September 22, 2013 @ 8:00 pm - 10:00 pm

KINKY FRIEDMAN

This tour stop includes a performance, reading and book signing along with an auctioning off of a three bottle set of his Man In Black Tequila during the show to benefit Utopia Animal Rescue Ranch. Limited amount of meet & greet tickets sold separately from the performance tickets available soon!

Like so many cool people in the boom generation, Kinky Friedman first saw the world through the Peace Corps in the sixties. Kinky did his PC time in Borneo as an agriculture extension worker, wherein he introduced the Frisbee to the natives and taught farming techniques to people who had been farming successfully for thousands of years. But it was in Borneo that Kinky began to write the tunes that would propel the rest of his life.

Kinky had formed his first band, King Arthur & the Carrots while a student at the University of Texas, prior to his Peace Corps stint, but when he returned to the states, he really got serious with his second band, Kinky Friedman and The Texas Jewboys, the unit for which he is most famous, musically.

For his first album, Kinky released ‘Sold American’ in 1973 for Vanguard Records.

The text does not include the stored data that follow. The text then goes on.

/-- R106, R120, R158, R464, R465: what the sequence commands do at a sequence's home. -/
def Obligations.SequencesObeyTheirHome : Prop :=
  (∀ (d : Desc) (s : State), reaches rowSeqCreate d s = true → ∀ x, modelFor d (atBody d s) (pModel (byt d.body 0 15)) = .ok x →
      pageOn (atBody d s) = true → seqCreateBad x.record (byt d.body 0 15) = false → placeOn (atBody d s) = true →
      throttled (atBody d s) d.domain.toNat = true →
      exec (.seqCreate d) s = .next (startSearches (finishAns rowSeqCreate d (atBody d s)
        (.fail .retryAfter 0 (retryUs (atBody d s))))))
  ∧ (∀ (d : Desc) (s : State), reaches rowSeqCreate d s = true → pageOn (atBody d s) = false →
      exec (.seqCreate d) s = .next (startSearches (finishAns rowSeqCreate d (atBody d s) (.fail .badState))))
  ∧ (∀ (d : Desc) (s : State) (x : ModelSt) (id : Nat), reaches rowSeqCreate d s = true →
      getM (atBody d s) d.domain.toNat (pModel (byt d.body 0 15)) = some x → pageOn (atBody d s) = true →
      seqCreateBad x.record (byt d.body 0 15) = false → placeOn (atBody d s) = true →
      throttled (atBody d s) d.domain.toNat = false →
      freeSeqIndex (atBody d s) (freeVal (atBody d s) % 2 ^ 20)
        (min (2 ^ 20) ((atBody d s).seqs.size + (atBody d s).place.searches.size + 1)) = some id →
      ∃ u y, exec (.seqCreate d) s = .next (startSearches (finishAns rowSeqCreate d u (.accept (.seq id))))
        ∧ u.place.searches.get? id = some y ∧ y.domain = d.domain.toNat ∧ y.payload = byt d.body 0 15
        ∧ u = { atBody d s with place := u.place, free := (atBody d s).free + 1 })
  ∧ Ends .seqFree rowSeqFree (fun d s => homeOf s (byt d.body 0 5) = s.nodeNo
        ∧ ∃ q, seqFor d (renewBy d s (byt d.body 0 5)) (byt d.body 0 5) true = .ok q ∧ q.state ≠ .running ∧ q.stripes = []
          ∧ objBusy s (.seq (byt d.body 0 5)) = false)
      (fun d s u a => a = .acceptDone .ok ∧ u = forgetSeq (renewBy d s (byt d.body 0 5)) (byt d.body 0 5))
  ∧ Ends .seqFree rowSeqFree (fun d s => homeOf s (byt d.body 0 5) = s.nodeNo
        ∧ ∃ q, seqFor d (renewBy d s (byt d.body 0 5)) (byt d.body 0 5) true = .ok q ∧ q.state = .running)
      (fun d s u a => a = .fail .badState ∧ u = renewBy d s (byt d.body 0 5))
  ∧ Ends .seqTruncate rowSeqTruncate (fun d s => homeOf s (byt d.body 0 5) = s.nodeNo
        ∧ objBusy s (.seq (byt d.body 0 5)) = false
        ∧ ∃ q, seqFor d (renewBy d s (byt d.body 0 5)) (byt d.body 0 5) = .ok q ∧ byt d.body 8 10 < q.length ∧ q.state = .idle
          ∧ (sliceOf s q.domain).isSome ∧ pagesWithin (renewBy d s (byt d.body 0 5)) q (byt d.body 8 10) = [])
      (fun d s u a => a = .accept (.seq (byt d.body 0 5))
        ∧ (getQ u (byt d.body 0 5)).bind (·.trunc) = some { position := byt d.body 8 10 } ∧ u = { s with seqs := u.seqs })
  ∧ Ends .seqTruncate rowSeqTruncate (fun d s => homeOf s (byt d.body 0 5) = s.nodeNo
        ∧ ∃ q, seqFor d (renewBy d s (byt d.body 0 5)) (byt d.body 0 5) = .ok q ∧ q.length ≤ byt d.body 8 10)
      (fun d s u a => a = .fail .badField ∧ u = renewBy d s (byt d.body 0 5))
  ∧ Ends .seqQuery rowSeqQuery (fun d s => homeOf s (byt d.body 0 5) = s.nodeNo ∧ byt d.body 8 15 % 64 = 0
        ∧ ∃ q, seqFor d (renewBy d s (byt d.body 0 5)) (byt d.body 0 5) true = .ok q)
      (fun d s u a => u = renewBy d s (byt d.body 0 5) ∧ ∃ q, getQ u (byt d.body 0 5) = some q
        ∧ a = .done 0 0 (byt d.body 8 15) 384 (descWord (byt d.body 0 5) q + stripeWord q.stripes * 2 ^ 2048))
  ∧ Ends .seqGlobal rowSeqGlobal (fun d s => homeOf s (byt d.body 0 5) = s.nodeNo ∧ objBusy s (.seq (byt d.body 0 5)) = false
        ∧ bit d.body 88 = false
        ∧ ∃ q, seqFor d (renewBy d s (byt d.body 0 5)) (byt d.body 0 5) = .ok q ∧ 0 < mT (seqModel (renewBy d s (byt d.body 0 5)) q)
          ∧ byt d.body 8 10 < ceilDiv q.length (mT (seqModel (renewBy d s (byt d.body 0 5)) q)))
      (fun d s u a => a = .acceptDone .ok ∧ u = { s with seqs := u.seqs }
        ∧ ∃ q, getQ u (byt d.body 0 5) = some q ∧ byt d.body 8 10 ∉ q.globals)

/-- R54, R234 to R236, R430, R466, R524: heats. -/
def Obligations.HeatsRunAndStop : Prop :=
  Ends .heatCreate rowHeatCreate (fun d s => byt d.body 0 1 ≤ 4095 ∧ s.heats.has (byt d.body 0 1) = false
        ∧ ∃ m sl h moved, getM s d.domain.toNat (hModel (heatRec d)) = some m
          ∧ sliceOf s d.domain.toNat = some sl ∧ weightsMissing m = false
          ∧ heatBad d.func (heatRec d) = false
          ∧ bindCheck s (byt d.body 0 1) d.domain.toNat sl
              (hCourse (heatRec d))
              (hSlots (heatRec d)) m.record = none
          ∧ sizeHeat s (byt d.body 0 1) (freshHeat d) (heatRec d) m.record
              (((s.courses.get? (hCourse (heatRec d))).map (·.image)).getD 0) = some (h, moved))
      (fun d s u a => u = { s with heats := u.heats } ∧ ∃ h, getH u (byt d.body 0 1) = some h ∧ h.state = .stopped
        ∧ h.func = d.func ∧ h.lap = none ∧ a = .done (windowResult h))
  ∧ Does .heatCreate rowHeatCreate (fun d _ => 4095 < byt d.body 0 1) (fun _ s => (s, .fail .badField))
  ∧ Ends .heatSet rowHeatSet (fun d s => ∃ h m sl, heatFor d s (byt d.body 0 1) = .ok h ∧ h.state = .running
        ∧ objBusy s (.heat (byt d.body 0 1)) = false
        ∧ heatBad h.func (heatAsked d h) = false
        ∧ differ h.record (heatAsked d h) heatLocked = false
        ∧ getM s (hDomain (heatAsked d h)) (hModel (heatAsked d h)) = some m
        ∧ sliceOf s (hDomain (heatAsked d h)) = some sl
        ∧ hCourse (heatAsked d h) = hCourse h.record
        ∧ hModel (heatAsked d h) = hModel h.record
        ∧ hSlots (heatAsked d h) = hSlots h.record
        ∧ slotsForbid h (heatAsked d h) = false)
      (fun d s u a => a = .done 0 ∧ u = { s with heats := u.heats } ∧ ∃ h g, getH s (byt d.body 0 1) = some h
        ∧ getH u (byt d.body 0 1) = some g ∧ g.shadow = some (heatAsked d h)
        ∧ g.record = merge h.record (heatAsked d h) heatLocked ∧ g.state = .running)
  ∧ Ends .heatSet rowHeatSet (fun d s => ∃ h, heatFor d s (byt d.body 0 1) = .ok h ∧ h.state = .running
        ∧ objBusy s (.heat (byt d.body 0 1)) = false
        ∧ heatBad h.func (heatAsked d h) = false
        ∧ differ h.record (heatAsked d h) heatLocked = true)
      (fun _ s u a => a = .fail .busy ∧ u = s)
  ∧ Ends .heatQuery rowHeatQuery (fun d s => ∃ h, heatFor d s (byt d.body 0 1) = .ok h ∧ h.state ≠ .stopping)
      (fun d s u a => u = s ∧ ∃ h, getH s (byt d.body 0 1) = some h ∧ a = .done ((heatWord h).toNat % 2 ^ 128) (heatAux h))
  ∧ Ends .heatStart rowHeatStart (fun d s => ∃ h, heatFor d s (byt d.body 0 1) = .ok h ∧ h.state = .stopped)
      (fun d s u a => a = .done ∧ ∃ h, getH s (byt d.body 0 1) = some h ∧ u = setH s (byt d.body 0 1) { h with state := .running })
  ∧ Ends .heatStart rowHeatStart (fun d s => ∃ h, heatFor d s (byt d.body 0 1) = .ok h ∧ h.state = .running)
      (fun _ s u a => a = .fail .badState ∧ u = s)
  ∧ Ends .heatStop rowHeatStop (fun d s => ∃ h, heatFor d s (byt d.body 0 1) = .ok h ∧ h.state = .running ∧ h.layer = 0
        ∧ h.held = none ∧ h.lap = none)
      (fun d s u a => a = .done ∧ ∃ h, getH s (byt d.body 0 1) = some h ∧ u = setH s (byt d.body 0 1) { h with state := .stopped })
  ∧ Ends .heatStop rowHeatStop (fun d s => ∃ h, heatFor d s (byt d.body 0 1) = .ok h ∧ h.state = .running ∧ h.layer = 0
        ∧ h.held = none ∧ h.lap.isSome)
      (fun d s u a => a = .accept (.heat (byt d.body 0 1)) ∧ ∃ h, getH s (byt d.body 0 1) = some h
        ∧ u = setH s (byt d.body 0 1) { h with state := .stopping })
  ∧ Ends .heatDestroy rowHeatDestroy (fun d s => ∃ h, heatFor d s (byt d.body 0 1) = .ok h ∧ h.state = .stopped)
      (fun d s u a => a = .done ∧ (s.heats.wf = true → getH u (byt d.body 0 1) = none)
        ∧ u = { s with mem := u.mem, seqs := u.seqs, heats := u.heats, buffer := u.buffer })

/-- R79, R80, R466: a course is copied, verified, and held until it is unloaded; one a heat is bound to stays. -/
def Obligations.CoursesAreVerified : Prop :=
  Ends .courseLoad rowCourseLoad (fun d s => s.courses.get? (byt d.body 0 1) = none ∧ s.courses.size < 256
        ∧ hostStatus d.env.host = none)
      (fun d s u a => a = .accept (.course (byt d.body 0 1)) ∧ u = { s with courses := u.courses, acct := u.acct }
        ∧ ∃ c, u.courses.get? (byt d.body 0 1) = some c ∧ c.domain = d.domain.toNat ∧ c.length = byt d.body 16 19
          ∧ c.image = hostData d % 2 ^ (8 * byt d.body 16 19) ∧ c.state = .verifying)
  ∧ Does .courseLoad rowCourseLoad (fun d s => s.courses.get? (byt d.body 0 1) = none ∧ 256 ≤ s.courses.size)
      (fun _ s => (s, .fail .exhausted))
  ∧ (∀ (n t : Nat) (c : CourseSt) (s : State), s.courses.get? n = some c → c.state = .verifying →
      verifyCourse c.image c.length = none →
      ∃ u, exec (.courseVerifyDone n t) s = .next u ∧ u.courses = s.courses.set n
          { c with state := .loaded, digest := BitVec.ofNat 384 (imgBytes c.image (c.length - 48) 48) }
        ∧ u.heats = s.heats ∧ u.models = s.models ∧ u.seqs = s.seqs)
  ∧ (∀ (n t : Nat) (c : CourseSt) (r : Rejection) (s : State), s.courses.get? n = some c → c.state = .verifying →
      verifyCourse c.image c.length = some r →
      ∃ u, exec (.courseVerifyDone n t) s = .next u ∧ u.courses = s.courses.erase n
        ∧ u.heats = s.heats ∧ u.models = s.models ∧ u.seqs = s.seqs)
  ∧ Ends .courseUnload rowCourseUnload (fun d s => bindCount s (byt d.body 0 1) = 0
        ∧ ∃ c, courseFor d s (byt d.body 0 1) = .ok c ∧ c.state = .loaded)
      (fun d s u a => a = .done ∧ u = { s with courses := s.courses.erase (byt d.body 0 1) })
  ∧ Ends .courseUnload rowCourseUnload (fun d s => 0 < bindCount s (byt d.body 0 1)
        ∧ ∃ c, courseFor d s (byt d.body 0 1) = .ok c ∧ c.state = .loaded)
      (fun _ s u a => a = .fail .badState ∧ u = s)
  ∧ Ends .courseQuery rowCourseQuery (fun d s => byt d.body 8 15 % 64 = 0
        ∧ ∃ c, s.courses.get? (byt d.body 0 1) = some c ∧ c.domain = d.domain.toNat)
      (fun d s u a => u = s ∧ ∃ c, s.courses.get? (byt d.body 0 1) = some c
        ∧ a = .done (courseCode c + 2 ^ 16 * (bindCount s (byt d.body 0 1) % 2 ^ 16)) 0 (byt d.body 8 15) 176
          (c.image % 2 ^ 1024 + 2 ^ 1024 * imgBytes c.image (c.length - 48) 48))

His repertoire mixed social commentary (‘We Reserve the Right to Refuse Service to You’) and maudlin ballads (‘Western Union Wire’) with raucous humor (such as ‘Get Your Biscuits in the Oven and Your Buns in Bed’). His ‘Ride ‘Em Jewboy’ was an extended tribute to the victims of the Holocaust, and one of his most famous tunes from this session, ‘They Ain’t Makin’ Jews Like Jesus Anymore,’ is still on many hip playlists.

In the mid-’70s, Friedman and the Jewboys toured with Bob Dylan & the Rolling Thunder Revue. By 1976 he had recorded his third album, ‘Lasso From El Paso,’ featuring appearances by Dylan and Eric Clapton. The Texas Jewboys disbanded less than three years later, and Friedman moved to New York, where he became a Sunday night fixture at the legendary Lone Star Cafe. His performances, often featuring guests like Robin Williams and John Belushi, were equally legendary.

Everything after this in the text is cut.